Transcribe, word for word and without additions, each line below from the one containing "values that 46_compressed.md" through the one containing "-- R411: a zero immediate is illegal", both ends included.
-- Opening Marker --
-- ==== Sys2Proof/WellFormed.lean ====
section
/-! DEFINITION. Which instructions have an encoding: the operand values that 46_compressed.md
reserves, or gives to another instruction, are refused here. The types of Syntax.lean exclude every
other ill-formed operand. -/

namespace Sys2Proof

/-- The instruction has an encoding. -/
def Instr.wellFormed : Instr → Bool
  -- R411: a zero immediate is illegal
  | .rvcAddi4spn _ nzuimm => nzuimm != 0
  -- R421: `rd = 0` is C.NOP
  | .rvcAddi rd _ => rd != .c0
  -- R424: a zero immediate is reserved
  | .rvcAddi16sp nzimm => nzimm != 0
  -- R425: `rd = 2` is C.ADDI16SP, a zero immediate is reserved
  | .rvcLui rd imm => rd != .c2 && imm != 0
  -- R440, R441: `rd = 0` is reserved
  | .rvcLwsp rd _ => rd != .c0
  | .rvcLcsp cd _ => cd != .c0
  -- R442: `rs1 = 0` is reserved
  | .rvcJr cs1 => cs1 != .c0
  -- R444: `rs2 = 0` is C.JR
  | .rvcMv _ cs2 => cs2 != .c0
  -- R446: `rs1 = 0` is C.EBREAK
  | .rvcJalr cs1 => cs1 != .c0
  -- R447: `rs2 = 0` is C.JALR or C.EBREAK
  | .rvcAdd _ rs2 => rs2 != .c0
  -- every other operand value is encodable
  | .lui .. | .addi .. | .slti .. | .sltiu .. | .xori .. | .ori .. | .andi .. | .slli ..
  | .srli .. | .srai .. | .add .. | .sub .. | .sll .. | .slt .. | .sltu .. | .xor .. | .srl ..
  | .sra .. | .or .. | .and .. | .mul .. | .mulh .. | .mulhsu .. | .mulhu .. | .div ..
  | .divu .. | .rem .. | .remu .. | .cjal .. | .cjalr .. | .beq .. | .bne .. | .blt ..
  | .bge .. | .bltu .. | .bgeu .. | .clb .. | .clh .. | .clw .. | .clbu .. | .clhu .. | .clc ..
  | .csb .. | .csh .. | .csw .. | .csc .. | .fence .. | .fencei .. | .ecall .. | .ebreak ..
  | .wfi .. | .mret .. | .csrrw .. | .csrrs .. | .csrrc .. | .csrrwi .. | .csrrsi ..
  | .csrrci .. | .cspecialrw .. | .auipcc .. | .auicgp .. | .cincaddr .. | .cincaddrimm ..
  | .csetaddr .. | .csetbounds .. | .csetboundsexact .. | .csetboundsimm .. | .candperm ..
  | .cseal .. | .cunseal .. | .cmove .. | .ccleartag .. | .csethigh .. | .cgetperm ..
  | .cgettype .. | .cgetbase .. | .cgetlen .. | .cgettop .. | .cgettag .. | .cgetaddr ..
  | .cgethigh .. | .csub .. | .ctestsubset .. | .csetequalexact .. | .crrl .. | .cram ..
  | .rvcLw .. | .rvcLc .. | .rvcSw .. | .rvcSc .. | .rvcNop .. | .rvcJal .. | .rvcLi ..
  | .rvcSrli .. | .rvcSrai .. | .rvcAndi .. | .rvcSub .. | .rvcXor .. | .rvcOr .. | .rvcAnd ..
  | .rvcJ .. | .rvcBeqz .. | .rvcBnez .. | .rvcSlli .. | .rvcEbreak .. | .rvcSwsp ..
  | .rvcScsp .. => true

end Sys2Proof
end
-- Closing Marker --
EXERCISE OUTPUT:
/-! DEFINITION. Which instructions have an encoding: the operand values that 46_compressed.md
reserves, or gives to another instruction, are refused here. The types of Syntax.lean exclude every
other ill-formed operand. -/

namespace Sys2Proof

/-- The instruction has an encoding. -/
def Instr.wellFormed : Instr → Bool
  -- R411: a zero immediate is illegal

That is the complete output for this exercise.